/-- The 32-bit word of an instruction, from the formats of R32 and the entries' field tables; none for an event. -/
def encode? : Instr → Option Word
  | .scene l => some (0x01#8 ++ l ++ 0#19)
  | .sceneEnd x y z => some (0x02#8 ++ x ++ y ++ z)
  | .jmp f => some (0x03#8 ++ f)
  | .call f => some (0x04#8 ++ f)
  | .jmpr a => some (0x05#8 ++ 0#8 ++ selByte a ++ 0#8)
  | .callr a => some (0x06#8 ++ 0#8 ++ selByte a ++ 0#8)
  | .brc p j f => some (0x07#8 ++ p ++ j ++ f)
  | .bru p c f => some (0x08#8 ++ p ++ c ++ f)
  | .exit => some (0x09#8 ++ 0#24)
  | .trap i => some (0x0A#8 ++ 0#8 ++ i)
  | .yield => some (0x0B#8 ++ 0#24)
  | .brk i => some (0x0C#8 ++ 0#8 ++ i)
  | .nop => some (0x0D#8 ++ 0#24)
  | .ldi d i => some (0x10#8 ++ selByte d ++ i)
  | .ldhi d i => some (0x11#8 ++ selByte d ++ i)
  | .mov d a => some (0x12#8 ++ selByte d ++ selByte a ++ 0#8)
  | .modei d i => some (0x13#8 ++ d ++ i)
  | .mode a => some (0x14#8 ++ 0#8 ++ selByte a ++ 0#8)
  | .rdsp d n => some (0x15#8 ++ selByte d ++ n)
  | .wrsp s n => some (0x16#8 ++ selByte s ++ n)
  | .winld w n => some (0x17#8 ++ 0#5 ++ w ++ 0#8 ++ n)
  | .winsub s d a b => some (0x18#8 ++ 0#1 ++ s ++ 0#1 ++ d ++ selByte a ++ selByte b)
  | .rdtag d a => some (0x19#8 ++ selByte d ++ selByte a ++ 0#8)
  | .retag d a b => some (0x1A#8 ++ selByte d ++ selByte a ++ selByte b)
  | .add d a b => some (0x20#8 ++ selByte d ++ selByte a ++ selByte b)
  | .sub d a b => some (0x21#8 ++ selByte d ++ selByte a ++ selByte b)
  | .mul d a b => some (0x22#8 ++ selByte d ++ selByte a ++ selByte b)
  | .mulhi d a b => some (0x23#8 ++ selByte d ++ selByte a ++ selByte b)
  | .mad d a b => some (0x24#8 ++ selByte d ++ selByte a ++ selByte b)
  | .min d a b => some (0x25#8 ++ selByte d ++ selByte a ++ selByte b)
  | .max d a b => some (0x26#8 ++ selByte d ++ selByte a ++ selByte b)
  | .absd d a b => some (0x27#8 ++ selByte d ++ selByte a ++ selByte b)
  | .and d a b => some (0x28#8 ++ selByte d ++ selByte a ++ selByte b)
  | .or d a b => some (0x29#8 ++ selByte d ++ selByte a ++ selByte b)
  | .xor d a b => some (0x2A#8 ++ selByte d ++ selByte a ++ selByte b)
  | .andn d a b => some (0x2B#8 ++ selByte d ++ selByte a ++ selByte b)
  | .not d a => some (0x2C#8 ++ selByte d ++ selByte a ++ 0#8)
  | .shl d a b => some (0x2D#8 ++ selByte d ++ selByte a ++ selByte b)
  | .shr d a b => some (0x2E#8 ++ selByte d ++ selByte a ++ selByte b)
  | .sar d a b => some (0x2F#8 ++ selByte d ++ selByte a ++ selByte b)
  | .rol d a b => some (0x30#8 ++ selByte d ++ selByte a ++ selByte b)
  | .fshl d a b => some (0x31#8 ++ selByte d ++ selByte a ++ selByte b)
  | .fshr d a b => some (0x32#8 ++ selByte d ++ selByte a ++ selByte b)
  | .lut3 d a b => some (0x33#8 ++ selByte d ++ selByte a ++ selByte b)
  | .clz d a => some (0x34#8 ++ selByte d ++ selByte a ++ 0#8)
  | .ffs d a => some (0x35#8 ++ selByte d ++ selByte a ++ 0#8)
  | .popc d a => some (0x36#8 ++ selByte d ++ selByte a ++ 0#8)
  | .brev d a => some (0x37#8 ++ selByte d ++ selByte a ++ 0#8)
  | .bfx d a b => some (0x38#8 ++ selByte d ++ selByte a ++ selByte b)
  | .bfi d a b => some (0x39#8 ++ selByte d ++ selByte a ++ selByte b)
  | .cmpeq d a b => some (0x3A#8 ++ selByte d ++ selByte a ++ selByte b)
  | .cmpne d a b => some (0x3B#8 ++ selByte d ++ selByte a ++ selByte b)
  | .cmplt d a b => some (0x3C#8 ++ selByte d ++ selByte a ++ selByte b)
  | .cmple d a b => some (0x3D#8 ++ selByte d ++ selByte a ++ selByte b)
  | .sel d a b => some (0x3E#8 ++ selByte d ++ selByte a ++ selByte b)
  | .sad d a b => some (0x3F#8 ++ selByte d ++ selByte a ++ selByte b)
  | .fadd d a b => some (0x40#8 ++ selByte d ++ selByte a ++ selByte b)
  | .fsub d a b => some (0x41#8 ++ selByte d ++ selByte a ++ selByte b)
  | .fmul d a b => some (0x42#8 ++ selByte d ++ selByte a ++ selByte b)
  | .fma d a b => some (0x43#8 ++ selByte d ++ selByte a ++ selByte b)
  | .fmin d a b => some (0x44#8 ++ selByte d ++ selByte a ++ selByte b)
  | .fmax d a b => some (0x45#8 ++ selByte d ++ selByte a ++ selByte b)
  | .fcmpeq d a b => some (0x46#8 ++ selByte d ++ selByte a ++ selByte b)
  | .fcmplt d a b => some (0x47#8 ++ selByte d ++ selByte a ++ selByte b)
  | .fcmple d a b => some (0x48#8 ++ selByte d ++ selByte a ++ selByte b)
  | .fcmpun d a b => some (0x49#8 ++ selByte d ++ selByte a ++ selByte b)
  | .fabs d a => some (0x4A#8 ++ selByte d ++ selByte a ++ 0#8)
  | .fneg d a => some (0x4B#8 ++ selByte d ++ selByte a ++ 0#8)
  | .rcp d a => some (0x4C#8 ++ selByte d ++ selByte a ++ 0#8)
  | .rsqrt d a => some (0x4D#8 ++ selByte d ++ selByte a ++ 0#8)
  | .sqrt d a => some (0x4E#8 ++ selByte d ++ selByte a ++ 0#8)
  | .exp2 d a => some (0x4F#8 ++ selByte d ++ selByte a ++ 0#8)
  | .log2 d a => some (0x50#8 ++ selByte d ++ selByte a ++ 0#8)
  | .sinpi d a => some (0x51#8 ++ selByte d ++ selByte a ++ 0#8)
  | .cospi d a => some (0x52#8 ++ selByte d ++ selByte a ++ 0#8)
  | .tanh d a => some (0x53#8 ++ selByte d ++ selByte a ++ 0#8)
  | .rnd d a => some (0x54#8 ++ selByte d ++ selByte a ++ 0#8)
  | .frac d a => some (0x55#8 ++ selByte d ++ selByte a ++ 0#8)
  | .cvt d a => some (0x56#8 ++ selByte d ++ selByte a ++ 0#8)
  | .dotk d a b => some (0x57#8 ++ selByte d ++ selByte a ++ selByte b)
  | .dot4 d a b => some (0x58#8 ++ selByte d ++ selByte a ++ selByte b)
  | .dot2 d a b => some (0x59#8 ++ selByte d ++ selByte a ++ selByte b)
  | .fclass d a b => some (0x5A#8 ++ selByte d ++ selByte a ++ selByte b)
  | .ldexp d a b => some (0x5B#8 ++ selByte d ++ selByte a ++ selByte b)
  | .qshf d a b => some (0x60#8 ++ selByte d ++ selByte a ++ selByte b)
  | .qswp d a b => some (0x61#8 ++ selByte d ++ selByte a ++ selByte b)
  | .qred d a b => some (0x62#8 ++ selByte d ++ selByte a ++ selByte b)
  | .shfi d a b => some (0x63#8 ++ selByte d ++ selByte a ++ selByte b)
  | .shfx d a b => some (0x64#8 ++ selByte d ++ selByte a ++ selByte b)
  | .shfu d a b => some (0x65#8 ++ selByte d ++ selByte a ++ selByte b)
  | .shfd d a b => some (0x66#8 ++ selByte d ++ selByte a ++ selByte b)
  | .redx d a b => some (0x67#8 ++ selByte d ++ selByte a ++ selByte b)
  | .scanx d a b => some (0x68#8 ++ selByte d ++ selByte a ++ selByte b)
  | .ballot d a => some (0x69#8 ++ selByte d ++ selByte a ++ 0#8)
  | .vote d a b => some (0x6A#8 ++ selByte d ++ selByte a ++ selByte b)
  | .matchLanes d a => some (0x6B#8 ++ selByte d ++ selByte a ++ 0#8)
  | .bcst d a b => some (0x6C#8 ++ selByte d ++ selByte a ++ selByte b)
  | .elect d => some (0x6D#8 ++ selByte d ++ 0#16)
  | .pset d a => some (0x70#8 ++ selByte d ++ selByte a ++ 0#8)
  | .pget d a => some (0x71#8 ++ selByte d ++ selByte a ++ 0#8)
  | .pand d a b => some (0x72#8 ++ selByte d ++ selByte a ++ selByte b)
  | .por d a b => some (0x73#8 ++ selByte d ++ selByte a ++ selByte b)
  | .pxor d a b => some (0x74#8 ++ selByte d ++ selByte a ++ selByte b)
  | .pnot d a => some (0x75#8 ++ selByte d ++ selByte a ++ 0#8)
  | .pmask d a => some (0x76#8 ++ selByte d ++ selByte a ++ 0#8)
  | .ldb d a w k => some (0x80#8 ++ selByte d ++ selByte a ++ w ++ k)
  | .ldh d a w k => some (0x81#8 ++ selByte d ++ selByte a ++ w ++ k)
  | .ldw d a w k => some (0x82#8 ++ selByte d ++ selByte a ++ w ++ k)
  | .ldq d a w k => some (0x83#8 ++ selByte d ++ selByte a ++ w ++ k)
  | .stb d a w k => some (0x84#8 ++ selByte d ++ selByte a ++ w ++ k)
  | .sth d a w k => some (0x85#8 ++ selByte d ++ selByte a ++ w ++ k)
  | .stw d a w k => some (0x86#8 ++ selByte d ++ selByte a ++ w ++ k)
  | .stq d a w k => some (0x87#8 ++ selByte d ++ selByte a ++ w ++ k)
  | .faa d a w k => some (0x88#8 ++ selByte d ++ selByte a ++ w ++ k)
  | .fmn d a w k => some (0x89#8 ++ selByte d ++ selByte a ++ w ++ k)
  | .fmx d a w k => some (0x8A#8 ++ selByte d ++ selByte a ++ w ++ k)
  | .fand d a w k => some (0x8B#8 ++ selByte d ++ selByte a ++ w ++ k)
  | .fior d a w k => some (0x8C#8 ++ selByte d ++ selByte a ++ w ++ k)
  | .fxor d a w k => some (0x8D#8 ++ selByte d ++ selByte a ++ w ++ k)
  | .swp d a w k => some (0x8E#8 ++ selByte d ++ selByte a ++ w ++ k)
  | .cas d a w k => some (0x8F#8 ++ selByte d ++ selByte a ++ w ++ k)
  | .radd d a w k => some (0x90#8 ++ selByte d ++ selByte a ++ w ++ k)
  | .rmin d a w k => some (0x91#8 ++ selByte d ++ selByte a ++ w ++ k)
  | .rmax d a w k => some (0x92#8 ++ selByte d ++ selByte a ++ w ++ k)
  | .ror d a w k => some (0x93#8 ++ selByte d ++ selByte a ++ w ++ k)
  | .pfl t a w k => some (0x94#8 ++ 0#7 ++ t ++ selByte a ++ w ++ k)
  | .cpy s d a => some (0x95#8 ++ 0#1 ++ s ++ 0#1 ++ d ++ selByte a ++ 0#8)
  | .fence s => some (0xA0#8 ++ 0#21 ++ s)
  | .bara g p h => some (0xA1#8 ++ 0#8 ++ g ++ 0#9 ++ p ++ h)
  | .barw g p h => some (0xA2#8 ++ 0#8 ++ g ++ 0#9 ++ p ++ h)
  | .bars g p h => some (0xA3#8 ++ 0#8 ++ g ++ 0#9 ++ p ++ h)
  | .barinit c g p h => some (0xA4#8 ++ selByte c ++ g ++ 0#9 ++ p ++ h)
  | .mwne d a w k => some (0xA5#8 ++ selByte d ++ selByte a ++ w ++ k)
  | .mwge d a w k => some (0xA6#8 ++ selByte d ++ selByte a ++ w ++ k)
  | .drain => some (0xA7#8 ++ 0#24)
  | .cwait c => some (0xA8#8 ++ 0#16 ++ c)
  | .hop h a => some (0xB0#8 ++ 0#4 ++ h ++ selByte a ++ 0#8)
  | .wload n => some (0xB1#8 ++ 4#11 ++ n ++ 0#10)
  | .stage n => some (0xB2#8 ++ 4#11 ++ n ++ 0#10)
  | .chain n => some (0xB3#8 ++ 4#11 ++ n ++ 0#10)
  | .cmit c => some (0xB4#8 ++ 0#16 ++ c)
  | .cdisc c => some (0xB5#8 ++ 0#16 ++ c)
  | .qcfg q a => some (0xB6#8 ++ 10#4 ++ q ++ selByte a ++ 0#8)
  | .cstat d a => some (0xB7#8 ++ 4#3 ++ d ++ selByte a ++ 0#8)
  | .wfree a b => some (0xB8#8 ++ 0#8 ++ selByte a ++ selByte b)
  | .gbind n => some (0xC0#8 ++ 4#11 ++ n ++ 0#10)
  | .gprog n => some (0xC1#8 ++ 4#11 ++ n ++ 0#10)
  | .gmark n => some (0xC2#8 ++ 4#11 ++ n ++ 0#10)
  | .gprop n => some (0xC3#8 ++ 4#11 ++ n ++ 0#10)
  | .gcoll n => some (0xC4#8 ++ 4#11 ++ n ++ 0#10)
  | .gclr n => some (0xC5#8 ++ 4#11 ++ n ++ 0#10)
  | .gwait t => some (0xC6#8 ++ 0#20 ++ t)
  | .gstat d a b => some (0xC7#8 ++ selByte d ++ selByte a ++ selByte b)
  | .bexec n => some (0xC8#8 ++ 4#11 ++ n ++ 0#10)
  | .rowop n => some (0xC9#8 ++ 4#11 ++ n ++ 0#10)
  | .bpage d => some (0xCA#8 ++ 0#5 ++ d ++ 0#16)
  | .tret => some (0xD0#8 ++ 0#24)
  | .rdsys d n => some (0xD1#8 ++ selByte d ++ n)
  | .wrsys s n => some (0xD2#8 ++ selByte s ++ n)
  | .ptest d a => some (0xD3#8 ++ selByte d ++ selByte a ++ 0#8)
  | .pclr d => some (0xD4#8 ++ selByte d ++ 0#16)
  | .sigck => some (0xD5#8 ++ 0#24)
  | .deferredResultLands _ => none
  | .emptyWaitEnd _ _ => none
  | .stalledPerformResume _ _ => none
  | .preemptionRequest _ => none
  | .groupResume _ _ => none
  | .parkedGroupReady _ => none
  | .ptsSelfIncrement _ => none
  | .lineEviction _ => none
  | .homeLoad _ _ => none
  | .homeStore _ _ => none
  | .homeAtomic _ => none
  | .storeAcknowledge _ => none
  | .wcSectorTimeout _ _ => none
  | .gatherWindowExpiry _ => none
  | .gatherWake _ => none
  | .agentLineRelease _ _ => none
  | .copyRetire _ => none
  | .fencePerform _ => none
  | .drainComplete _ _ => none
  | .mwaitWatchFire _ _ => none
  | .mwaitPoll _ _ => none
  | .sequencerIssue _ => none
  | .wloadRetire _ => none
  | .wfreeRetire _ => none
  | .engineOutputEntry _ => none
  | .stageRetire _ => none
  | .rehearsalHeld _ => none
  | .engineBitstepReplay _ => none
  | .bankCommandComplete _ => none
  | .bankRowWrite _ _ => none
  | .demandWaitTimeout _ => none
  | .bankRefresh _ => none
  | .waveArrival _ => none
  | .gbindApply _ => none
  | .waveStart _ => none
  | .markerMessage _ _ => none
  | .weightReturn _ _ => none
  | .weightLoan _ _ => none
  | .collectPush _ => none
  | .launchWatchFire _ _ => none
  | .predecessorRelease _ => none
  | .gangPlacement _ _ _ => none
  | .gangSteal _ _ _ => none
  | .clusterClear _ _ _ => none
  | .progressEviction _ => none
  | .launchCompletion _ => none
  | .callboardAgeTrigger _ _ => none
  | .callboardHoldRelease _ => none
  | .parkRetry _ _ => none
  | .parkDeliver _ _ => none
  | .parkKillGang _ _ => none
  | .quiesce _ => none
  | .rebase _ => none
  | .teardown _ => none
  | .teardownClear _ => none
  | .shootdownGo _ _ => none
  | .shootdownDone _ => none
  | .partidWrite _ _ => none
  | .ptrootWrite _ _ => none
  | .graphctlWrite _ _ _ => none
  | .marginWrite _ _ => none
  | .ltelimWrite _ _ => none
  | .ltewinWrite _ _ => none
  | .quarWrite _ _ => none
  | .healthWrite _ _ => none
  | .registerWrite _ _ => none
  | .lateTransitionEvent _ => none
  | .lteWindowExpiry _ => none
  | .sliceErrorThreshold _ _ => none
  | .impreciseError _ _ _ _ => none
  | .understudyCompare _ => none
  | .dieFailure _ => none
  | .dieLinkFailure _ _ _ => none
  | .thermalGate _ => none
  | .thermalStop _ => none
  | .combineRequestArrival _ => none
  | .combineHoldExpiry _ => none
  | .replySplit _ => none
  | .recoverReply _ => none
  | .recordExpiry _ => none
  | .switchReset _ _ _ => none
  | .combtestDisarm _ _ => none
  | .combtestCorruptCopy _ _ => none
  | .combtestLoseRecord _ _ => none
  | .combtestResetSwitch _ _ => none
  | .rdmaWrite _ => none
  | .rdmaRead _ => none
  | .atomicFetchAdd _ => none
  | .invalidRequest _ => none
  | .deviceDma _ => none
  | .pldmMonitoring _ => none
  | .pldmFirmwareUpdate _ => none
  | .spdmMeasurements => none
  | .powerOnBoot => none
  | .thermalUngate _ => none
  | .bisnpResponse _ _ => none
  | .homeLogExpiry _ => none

__Work request__
Give back exactly the lines of the listing above that run from the line with "(0xB5#8 ++ 0#16 ++ c)" to the line with "(0xC0#8 ++ 4#11 ++ n ++ 0#10)", inclusive.

__Completed task__
  | .cdisc c => some (0xB5#8 ++ 0#16 ++ c)
  | .qcfg q a => some (0xB6#8 ++ 10#4 ++ q ++ selByte a ++ 0#8)
  | .cstat d a => some (0xB7#8 ++ 4#3 ++ d ++ selByte a ++ 0#8)
  | .wfree a b => some (0xB8#8 ++ 0#8 ++ selByte a ++ selByte b)
  | .gbind n => some (0xC0#8 ++ 4#11 ++ n ++ 0#10)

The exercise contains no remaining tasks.